(Assignment): Filter the entries below, keeping only lines with "AlikeWork".

(Record extracts):

/-- Settles O33: the reset state and every accepted power-on have the reset values
(10_state.md R45). -/
theorem invariantHoldsAtPowerOn : Obligations.InvariantHoldsAtPowerOn := by
  refine ⟨inv_of_reset_values (M := matricesOf parityReference) (c := referenceConfig) rfl,
    fun c s h => ?_⟩
  obtain ⟨M, hbuild, rfl⟩ := powerOn_eq_ok h
  exact inv_of_reset_values hbuild

end Sys2Proof.Machine
end

section
/-! Noninterference (10_state.md R32, R37): a relation on states that fixes what EXEC reads and that
every update keeps is kept by every work, every transaction and every step. -/

namespace Sys2Proof.Machine

/-- The relation fixes the stack and the parameters, which are all that work reads, and the updates
that work makes keep it. -/
structure WorkCongruence (R : State → State → Prop) : Prop where
  stack_eq {s u : State} : R s u → s.stack = u.stack
  cfg_eq {s u : State} : R s u → s.cfg = u.cfg
  setStack {s u : State} (l : List Cell) : R s u → R (s.setStack l) (u.setStack l)
  setOvf {s u : State} (b : Bool) : R s u → R (s.setOvf b) (u.setOvf b)
  emit {s u : State} (o : Output) : R s u → R (s.emit o) (u.emit o)

/-- The relation also fixes what a step reads, and the updates of a step keep it. -/
structure StepCongruence (R : State → State → Prop) : Prop extends WorkCongruence R where
  run_eq {s u : State} : R s u → s.run = u.run
  codec_eq {s u : State} : R s u → s.codec = u.codec
  pending_eq {s u : State} : R s u → s.pending = u.pending
  setRun {s u : State} (r : RunState) : R s u → R (s.setRun r) (u.setRun r)
  setErrCause {s u : State} (c : ErrCause) : R s u → R (s.setErrCause c) (u.setErrCause c)
  setPending {s u : State} (l : List Transaction) : R s u → R (s.setPending l) (u.setPending l)

/-- Two answers of work are alike: related states, or the same cause. -/
def AlikeWork (R : State → State → Prop) (a b : Except ErrCause State) : Prop :=
  (∃ t v, a = .ok t ∧ b = .ok v ∧ R t v) ∨ ∃ c, a = .error c ∧ b = .error c

/-- Two answers of a step are alike: related next states. -/
def AlikeNext (R : State → State → Prop) (a b : Result) : Prop :=
  ∃ t v, a = .next t ∧ b = .next v ∧ R t v

/-- On related states the work answers alike. -/
def Respects (R : State → State → Prop) (act : Act) : Prop :=
  ∀ s u, R s u → AlikeWork R (act s) (act u)

section
variable {R : State → State → Prop}

theorem alikeWork_ok {t v : State} (h : R t v) : AlikeWork R (.ok t) (.ok v) :=
  .inl ⟨t, v, rfl, rfl, h⟩

theorem alikeWork_error (c : ErrCause) : AlikeWork R (.error c) (.error c) := .inr ⟨c, rfl, rfl⟩

theorem alikeNext_next {t v : State} (h : R t v) : AlikeNext R (.next t) (.next v) :=
  ⟨t, v, rfl, rfl, h⟩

(Solution for this task):
def AlikeWork (R : State → State → Prop) (a b : Except ErrCause State) : Prop :=
  ∀ s u, R s u → AlikeWork R (act s) (act u)
theorem alikeWork_ok {t v : State} (h : R t v) : AlikeWork R (.ok t) (.ok v) :=
theorem alikeWork_error (c : ErrCause) : AlikeWork R (.error c) (.error c) := .inr ⟨c, rfl, rfl⟩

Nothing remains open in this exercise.